THE RECORDS →
++++++++++++++++++++

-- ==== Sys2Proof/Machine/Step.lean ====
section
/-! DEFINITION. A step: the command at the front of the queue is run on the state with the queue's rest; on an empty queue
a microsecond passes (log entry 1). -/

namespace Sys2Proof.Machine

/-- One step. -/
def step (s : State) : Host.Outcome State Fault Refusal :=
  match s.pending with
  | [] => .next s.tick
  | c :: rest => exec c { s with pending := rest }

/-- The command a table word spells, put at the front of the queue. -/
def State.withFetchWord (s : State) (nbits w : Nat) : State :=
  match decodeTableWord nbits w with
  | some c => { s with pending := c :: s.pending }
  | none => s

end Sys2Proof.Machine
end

++++++++++++++++++++

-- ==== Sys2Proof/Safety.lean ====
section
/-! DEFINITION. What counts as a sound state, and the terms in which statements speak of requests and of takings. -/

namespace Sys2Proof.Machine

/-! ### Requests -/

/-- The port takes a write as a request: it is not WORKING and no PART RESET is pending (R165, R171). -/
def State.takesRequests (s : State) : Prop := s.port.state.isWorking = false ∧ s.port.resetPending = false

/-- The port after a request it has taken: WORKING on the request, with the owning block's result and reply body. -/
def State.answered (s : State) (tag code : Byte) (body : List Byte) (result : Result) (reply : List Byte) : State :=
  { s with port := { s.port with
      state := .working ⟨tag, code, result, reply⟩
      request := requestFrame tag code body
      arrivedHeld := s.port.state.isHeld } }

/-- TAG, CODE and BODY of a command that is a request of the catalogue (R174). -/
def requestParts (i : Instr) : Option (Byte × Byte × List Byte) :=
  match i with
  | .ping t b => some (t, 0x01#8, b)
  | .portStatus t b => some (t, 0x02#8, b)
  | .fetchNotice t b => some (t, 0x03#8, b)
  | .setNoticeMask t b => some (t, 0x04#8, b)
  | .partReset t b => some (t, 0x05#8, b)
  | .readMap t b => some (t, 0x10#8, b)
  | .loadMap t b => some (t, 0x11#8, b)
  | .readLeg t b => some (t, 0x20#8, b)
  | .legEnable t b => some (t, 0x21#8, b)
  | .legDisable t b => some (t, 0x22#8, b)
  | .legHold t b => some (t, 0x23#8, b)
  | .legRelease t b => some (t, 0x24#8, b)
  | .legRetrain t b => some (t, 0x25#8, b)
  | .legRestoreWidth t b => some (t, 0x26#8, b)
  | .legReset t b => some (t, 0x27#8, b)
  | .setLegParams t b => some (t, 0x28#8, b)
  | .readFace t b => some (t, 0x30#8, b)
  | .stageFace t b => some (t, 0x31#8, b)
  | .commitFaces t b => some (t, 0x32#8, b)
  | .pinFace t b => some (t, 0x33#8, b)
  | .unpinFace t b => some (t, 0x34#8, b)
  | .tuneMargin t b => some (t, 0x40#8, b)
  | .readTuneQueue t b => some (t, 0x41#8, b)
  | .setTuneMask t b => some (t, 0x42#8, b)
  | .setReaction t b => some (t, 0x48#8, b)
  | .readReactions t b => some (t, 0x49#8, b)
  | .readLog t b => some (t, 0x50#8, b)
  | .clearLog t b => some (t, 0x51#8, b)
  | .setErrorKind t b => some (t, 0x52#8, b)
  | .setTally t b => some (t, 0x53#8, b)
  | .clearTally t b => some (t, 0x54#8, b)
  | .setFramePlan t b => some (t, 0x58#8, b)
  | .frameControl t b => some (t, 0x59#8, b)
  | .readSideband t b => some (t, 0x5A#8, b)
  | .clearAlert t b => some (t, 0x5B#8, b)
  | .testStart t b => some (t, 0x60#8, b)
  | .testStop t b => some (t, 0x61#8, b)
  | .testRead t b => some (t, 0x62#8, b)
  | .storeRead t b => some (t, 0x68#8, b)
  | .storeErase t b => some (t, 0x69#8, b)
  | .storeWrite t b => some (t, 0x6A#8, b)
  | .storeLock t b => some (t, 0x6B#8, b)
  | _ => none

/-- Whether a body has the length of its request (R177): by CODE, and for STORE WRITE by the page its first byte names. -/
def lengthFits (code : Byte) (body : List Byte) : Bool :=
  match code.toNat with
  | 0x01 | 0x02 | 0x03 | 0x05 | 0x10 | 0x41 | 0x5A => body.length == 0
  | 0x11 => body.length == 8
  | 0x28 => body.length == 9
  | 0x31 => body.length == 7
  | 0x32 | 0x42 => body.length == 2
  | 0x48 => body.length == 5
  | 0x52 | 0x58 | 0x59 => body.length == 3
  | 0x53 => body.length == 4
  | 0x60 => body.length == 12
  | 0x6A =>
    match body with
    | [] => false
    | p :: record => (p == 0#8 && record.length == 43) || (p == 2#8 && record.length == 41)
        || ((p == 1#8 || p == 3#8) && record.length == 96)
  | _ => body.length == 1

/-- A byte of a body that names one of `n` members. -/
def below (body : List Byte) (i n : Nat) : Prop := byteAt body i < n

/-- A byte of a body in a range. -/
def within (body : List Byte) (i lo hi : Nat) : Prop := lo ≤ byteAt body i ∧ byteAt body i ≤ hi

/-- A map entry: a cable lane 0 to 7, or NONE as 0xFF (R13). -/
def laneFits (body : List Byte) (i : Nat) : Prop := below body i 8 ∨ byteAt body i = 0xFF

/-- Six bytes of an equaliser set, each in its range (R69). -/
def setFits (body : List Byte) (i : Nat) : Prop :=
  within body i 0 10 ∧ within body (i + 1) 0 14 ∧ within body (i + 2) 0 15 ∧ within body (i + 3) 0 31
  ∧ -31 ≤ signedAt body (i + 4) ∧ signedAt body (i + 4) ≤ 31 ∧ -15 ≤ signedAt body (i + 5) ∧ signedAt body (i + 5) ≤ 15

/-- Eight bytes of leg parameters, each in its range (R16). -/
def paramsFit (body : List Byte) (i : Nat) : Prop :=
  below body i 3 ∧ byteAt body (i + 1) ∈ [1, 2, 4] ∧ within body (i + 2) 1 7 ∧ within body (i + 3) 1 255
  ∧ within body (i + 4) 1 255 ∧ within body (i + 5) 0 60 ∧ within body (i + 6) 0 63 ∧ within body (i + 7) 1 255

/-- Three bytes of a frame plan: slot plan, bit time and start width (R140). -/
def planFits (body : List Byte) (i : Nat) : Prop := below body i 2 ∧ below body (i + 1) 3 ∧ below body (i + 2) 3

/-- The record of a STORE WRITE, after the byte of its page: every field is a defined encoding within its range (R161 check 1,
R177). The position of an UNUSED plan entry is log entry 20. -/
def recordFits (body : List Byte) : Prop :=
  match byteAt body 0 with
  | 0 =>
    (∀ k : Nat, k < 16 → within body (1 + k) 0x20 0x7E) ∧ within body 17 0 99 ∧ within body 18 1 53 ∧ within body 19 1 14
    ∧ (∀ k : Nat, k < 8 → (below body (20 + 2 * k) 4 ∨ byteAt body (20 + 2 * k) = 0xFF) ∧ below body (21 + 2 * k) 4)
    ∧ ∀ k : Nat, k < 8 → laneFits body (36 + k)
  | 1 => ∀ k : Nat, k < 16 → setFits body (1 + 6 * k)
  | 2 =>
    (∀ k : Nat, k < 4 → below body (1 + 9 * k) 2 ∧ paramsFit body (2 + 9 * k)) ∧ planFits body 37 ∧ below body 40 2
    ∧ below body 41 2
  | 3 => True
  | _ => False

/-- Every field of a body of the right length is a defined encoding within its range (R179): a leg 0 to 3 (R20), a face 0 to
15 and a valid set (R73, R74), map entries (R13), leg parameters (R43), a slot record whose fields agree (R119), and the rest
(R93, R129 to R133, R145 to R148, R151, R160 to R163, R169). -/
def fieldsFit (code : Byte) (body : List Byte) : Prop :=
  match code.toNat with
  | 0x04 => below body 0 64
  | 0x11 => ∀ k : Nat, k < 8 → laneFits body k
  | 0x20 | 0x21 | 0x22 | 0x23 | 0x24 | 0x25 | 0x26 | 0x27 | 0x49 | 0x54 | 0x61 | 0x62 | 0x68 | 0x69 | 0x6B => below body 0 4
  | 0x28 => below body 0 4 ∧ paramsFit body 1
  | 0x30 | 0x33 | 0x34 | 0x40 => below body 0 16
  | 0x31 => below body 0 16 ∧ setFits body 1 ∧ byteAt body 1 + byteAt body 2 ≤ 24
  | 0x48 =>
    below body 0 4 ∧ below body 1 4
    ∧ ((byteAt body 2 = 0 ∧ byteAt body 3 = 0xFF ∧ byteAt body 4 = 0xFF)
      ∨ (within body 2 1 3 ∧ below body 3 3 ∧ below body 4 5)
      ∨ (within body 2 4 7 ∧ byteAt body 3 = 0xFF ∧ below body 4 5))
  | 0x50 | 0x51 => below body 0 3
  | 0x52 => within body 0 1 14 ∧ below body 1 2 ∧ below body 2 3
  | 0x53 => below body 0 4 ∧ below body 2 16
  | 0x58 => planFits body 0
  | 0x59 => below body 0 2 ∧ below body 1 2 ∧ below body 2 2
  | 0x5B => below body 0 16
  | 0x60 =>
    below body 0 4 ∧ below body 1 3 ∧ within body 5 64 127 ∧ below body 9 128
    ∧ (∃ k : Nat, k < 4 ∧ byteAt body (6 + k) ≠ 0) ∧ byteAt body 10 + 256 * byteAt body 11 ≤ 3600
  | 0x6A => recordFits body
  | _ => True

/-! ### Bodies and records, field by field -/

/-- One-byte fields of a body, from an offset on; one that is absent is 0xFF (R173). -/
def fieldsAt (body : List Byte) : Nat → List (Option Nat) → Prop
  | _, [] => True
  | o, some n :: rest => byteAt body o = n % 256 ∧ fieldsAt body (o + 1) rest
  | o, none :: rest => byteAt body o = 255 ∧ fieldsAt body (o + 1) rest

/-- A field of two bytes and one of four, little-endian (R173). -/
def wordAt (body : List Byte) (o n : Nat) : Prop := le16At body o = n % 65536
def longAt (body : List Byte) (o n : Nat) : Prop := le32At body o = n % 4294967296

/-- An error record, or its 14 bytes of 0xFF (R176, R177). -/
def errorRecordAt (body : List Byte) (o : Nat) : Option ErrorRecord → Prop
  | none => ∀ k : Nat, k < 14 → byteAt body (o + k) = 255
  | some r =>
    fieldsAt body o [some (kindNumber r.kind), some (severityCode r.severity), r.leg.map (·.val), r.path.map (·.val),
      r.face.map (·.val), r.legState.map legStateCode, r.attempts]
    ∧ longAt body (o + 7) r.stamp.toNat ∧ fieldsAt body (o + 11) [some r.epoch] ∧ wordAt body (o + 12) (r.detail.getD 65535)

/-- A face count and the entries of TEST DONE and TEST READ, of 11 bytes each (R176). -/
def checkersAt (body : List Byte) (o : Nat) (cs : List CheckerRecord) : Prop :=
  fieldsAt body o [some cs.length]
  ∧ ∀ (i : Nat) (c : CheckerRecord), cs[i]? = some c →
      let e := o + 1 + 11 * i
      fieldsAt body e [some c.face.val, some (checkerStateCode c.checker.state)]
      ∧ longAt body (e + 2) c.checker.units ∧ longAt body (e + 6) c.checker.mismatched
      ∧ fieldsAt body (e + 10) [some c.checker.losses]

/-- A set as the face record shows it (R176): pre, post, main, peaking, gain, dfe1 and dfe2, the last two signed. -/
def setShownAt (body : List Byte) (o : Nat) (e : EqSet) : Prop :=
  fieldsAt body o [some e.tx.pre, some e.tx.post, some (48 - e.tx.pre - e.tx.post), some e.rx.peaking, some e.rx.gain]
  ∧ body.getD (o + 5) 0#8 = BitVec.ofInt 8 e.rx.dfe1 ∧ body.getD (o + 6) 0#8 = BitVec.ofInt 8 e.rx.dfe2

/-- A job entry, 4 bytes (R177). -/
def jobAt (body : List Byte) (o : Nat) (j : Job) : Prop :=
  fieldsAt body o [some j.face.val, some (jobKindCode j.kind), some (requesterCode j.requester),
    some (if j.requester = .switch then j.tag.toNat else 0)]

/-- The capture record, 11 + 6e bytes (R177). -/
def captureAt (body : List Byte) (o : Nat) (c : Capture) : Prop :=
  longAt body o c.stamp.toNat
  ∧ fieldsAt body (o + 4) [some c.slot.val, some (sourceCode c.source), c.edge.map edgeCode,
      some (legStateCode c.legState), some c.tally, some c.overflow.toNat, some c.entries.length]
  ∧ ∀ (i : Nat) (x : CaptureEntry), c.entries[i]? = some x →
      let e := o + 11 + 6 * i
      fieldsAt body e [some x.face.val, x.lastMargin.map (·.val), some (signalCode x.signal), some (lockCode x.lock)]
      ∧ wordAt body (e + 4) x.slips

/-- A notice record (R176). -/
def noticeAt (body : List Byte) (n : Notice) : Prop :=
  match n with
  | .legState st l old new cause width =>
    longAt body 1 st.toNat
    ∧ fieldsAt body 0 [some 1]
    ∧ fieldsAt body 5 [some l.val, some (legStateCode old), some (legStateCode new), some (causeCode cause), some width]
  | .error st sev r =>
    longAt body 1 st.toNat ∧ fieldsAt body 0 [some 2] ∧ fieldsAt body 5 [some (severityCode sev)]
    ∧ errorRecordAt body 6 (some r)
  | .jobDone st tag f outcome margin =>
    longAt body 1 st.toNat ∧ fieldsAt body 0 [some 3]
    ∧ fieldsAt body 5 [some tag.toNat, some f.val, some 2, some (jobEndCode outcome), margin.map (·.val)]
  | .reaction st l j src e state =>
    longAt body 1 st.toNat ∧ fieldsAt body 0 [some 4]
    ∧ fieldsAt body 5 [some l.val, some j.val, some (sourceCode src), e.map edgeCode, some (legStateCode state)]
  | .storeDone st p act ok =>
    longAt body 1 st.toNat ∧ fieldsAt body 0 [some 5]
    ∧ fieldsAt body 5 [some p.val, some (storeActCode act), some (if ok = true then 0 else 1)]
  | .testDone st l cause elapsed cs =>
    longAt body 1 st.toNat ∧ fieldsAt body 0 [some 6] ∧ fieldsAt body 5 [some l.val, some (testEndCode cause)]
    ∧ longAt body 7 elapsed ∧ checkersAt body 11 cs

++++++++++++++++++++

EXERCISE DIRECTIONS → Please, from the entries above, set down exactly the lines from the one containing "0x6B => below body 0 4" through the one containing "planFits body 0", and only those.

FINISHED EXERCISE →
  | 0x20 | 0x21 | 0x22 | 0x23 | 0x24 | 0x25 | 0x26 | 0x27 | 0x49 | 0x54 | 0x61 | 0x62 | 0x68 | 0x69 | 0x6B => below body 0 4
  | 0x28 => below body 0 4 ∧ paramsFit body 1
  | 0x30 | 0x33 | 0x34 | 0x40 => below body 0 16
  | 0x31 => below body 0 16 ∧ setFits body 1 ∧ byteAt body 1 + byteAt body 2 ≤ 24
  | 0x48 =>
    below body 0 4 ∧ below body 1 4
    ∧ ((byteAt body 2 = 0 ∧ byteAt body 3 = 0xFF ∧ byteAt body 4 = 0xFF)
      ∨ (within body 2 1 3 ∧ below body 3 3 ∧ below body 4 5)
      ∨ (within body 2 4 7 ∧ byteAt body 3 = 0xFF ∧ below body 4 5))
  | 0x50 | 0x51 => below body 0 3
  | 0x52 => within body 0 1 14 ∧ below body 1 2 ∧ below body 2 3
  | 0x53 => below body 0 4 ∧ below body 2 16
  | 0x58 => planFits body 0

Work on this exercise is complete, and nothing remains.